_THE DATA_
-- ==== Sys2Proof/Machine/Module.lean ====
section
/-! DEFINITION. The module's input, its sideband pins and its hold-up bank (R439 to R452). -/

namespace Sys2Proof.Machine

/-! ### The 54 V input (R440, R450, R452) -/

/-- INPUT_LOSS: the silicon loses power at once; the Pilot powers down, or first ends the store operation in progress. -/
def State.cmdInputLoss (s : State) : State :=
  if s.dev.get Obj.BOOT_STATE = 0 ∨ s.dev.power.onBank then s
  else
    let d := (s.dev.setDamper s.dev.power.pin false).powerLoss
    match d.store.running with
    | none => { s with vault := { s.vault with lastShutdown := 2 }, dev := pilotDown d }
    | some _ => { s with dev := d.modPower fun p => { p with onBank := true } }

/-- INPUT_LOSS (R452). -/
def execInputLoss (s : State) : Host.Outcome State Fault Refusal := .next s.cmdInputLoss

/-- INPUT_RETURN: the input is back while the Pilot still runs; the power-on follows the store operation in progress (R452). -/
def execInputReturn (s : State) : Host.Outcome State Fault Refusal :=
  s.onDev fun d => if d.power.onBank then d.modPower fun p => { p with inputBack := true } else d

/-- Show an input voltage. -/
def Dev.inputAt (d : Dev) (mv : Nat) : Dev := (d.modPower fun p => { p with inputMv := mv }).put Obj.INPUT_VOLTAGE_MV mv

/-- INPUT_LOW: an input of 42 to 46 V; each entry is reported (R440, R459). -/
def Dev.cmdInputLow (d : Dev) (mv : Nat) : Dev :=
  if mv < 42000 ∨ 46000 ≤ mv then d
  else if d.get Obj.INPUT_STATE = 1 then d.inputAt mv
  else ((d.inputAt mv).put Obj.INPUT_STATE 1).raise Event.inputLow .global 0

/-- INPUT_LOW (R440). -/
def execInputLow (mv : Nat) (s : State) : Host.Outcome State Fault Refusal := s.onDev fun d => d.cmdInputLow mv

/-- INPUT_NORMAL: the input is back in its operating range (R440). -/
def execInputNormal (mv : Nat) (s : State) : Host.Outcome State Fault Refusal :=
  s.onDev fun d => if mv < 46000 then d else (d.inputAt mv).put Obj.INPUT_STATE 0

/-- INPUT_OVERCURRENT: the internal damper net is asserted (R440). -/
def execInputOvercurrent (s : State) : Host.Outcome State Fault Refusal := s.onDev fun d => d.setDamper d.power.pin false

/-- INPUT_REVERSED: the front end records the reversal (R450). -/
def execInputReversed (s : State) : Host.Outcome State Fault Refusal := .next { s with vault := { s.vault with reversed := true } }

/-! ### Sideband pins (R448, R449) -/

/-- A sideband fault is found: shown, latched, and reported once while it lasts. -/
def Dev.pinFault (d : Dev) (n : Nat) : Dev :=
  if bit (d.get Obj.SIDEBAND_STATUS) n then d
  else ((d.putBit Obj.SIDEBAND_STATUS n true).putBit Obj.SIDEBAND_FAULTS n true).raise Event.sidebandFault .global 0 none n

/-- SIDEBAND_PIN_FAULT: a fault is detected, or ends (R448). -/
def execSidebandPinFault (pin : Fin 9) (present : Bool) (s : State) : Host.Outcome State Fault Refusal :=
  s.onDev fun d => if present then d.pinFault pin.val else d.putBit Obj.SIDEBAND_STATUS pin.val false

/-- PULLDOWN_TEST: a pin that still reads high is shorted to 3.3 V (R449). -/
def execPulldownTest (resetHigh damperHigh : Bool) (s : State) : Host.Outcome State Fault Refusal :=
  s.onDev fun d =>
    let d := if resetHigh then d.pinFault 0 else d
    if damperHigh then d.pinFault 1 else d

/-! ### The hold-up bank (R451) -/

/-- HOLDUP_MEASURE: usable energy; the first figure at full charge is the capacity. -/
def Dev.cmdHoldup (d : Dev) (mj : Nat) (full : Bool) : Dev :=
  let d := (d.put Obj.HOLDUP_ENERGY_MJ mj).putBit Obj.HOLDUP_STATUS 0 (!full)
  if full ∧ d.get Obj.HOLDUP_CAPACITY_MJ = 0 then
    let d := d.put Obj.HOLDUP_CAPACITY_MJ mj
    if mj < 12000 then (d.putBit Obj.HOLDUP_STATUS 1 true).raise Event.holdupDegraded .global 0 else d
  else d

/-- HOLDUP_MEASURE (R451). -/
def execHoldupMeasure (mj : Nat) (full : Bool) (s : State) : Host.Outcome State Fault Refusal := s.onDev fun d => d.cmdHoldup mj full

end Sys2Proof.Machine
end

_THE TASK_
Give back exactly the lines above starting at the line where "(R440, R459). -/" appears and ending at the line where "ends (R448). -/" appears, both included, with no other lines.

_OUTPUT OF THE TASK_
/-- INPUT_LOW: an input of 42 to 46 V; each entry is reported (R440, R459). -/
def Dev.cmdInputLow (d : Dev) (mv : Nat) : Dev :=
  if mv < 42000 ∨ 46000 ≤ mv then d
  else if d.get Obj.INPUT_STATE = 1 then d.inputAt mv
  else ((d.inputAt mv).put Obj.INPUT_STATE 1).raise Event.inputLow .global 0

/-- INPUT_LOW (R440). -/
def execInputLow (mv : Nat) (s : State) : Host.Outcome State Fault Refusal := s.onDev fun d => d.cmdInputLow mv

/-- INPUT_NORMAL: the input is back in its operating range (R440). -/
def execInputNormal (mv : Nat) (s : State) : Host.Outcome State Fault Refusal :=
  s.onDev fun d => if mv < 46000 then d else (d.inputAt mv).put Obj.INPUT_STATE 0

/-- INPUT_OVERCURRENT: the internal damper net is asserted (R440). -/
def execInputOvercurrent (s : State) : Host.Outcome State Fault Refusal := s.onDev fun d => d.setDamper d.power.pin false

/-- INPUT_REVERSED: the front end records the reversal (R450). -/
def execInputReversed (s : State) : Host.Outcome State Fault Refusal := .next { s with vault := { s.vault with reversed := true } }

/-! ### Sideband pins (R448, R449) -/

/-- A sideband fault is found: shown, latched, and reported once while it lasts. -/
def Dev.pinFault (d : Dev) (n : Nat) : Dev :=
  if bit (d.get Obj.SIDEBAND_STATUS) n then d
  else ((d.putBit Obj.SIDEBAND_STATUS n true).putBit Obj.SIDEBAND_FAULTS n true).raise Event.sidebandFault .global 0 none n

/-- SIDEBAND_PIN_FAULT: a fault is detected, or ends (R448). -/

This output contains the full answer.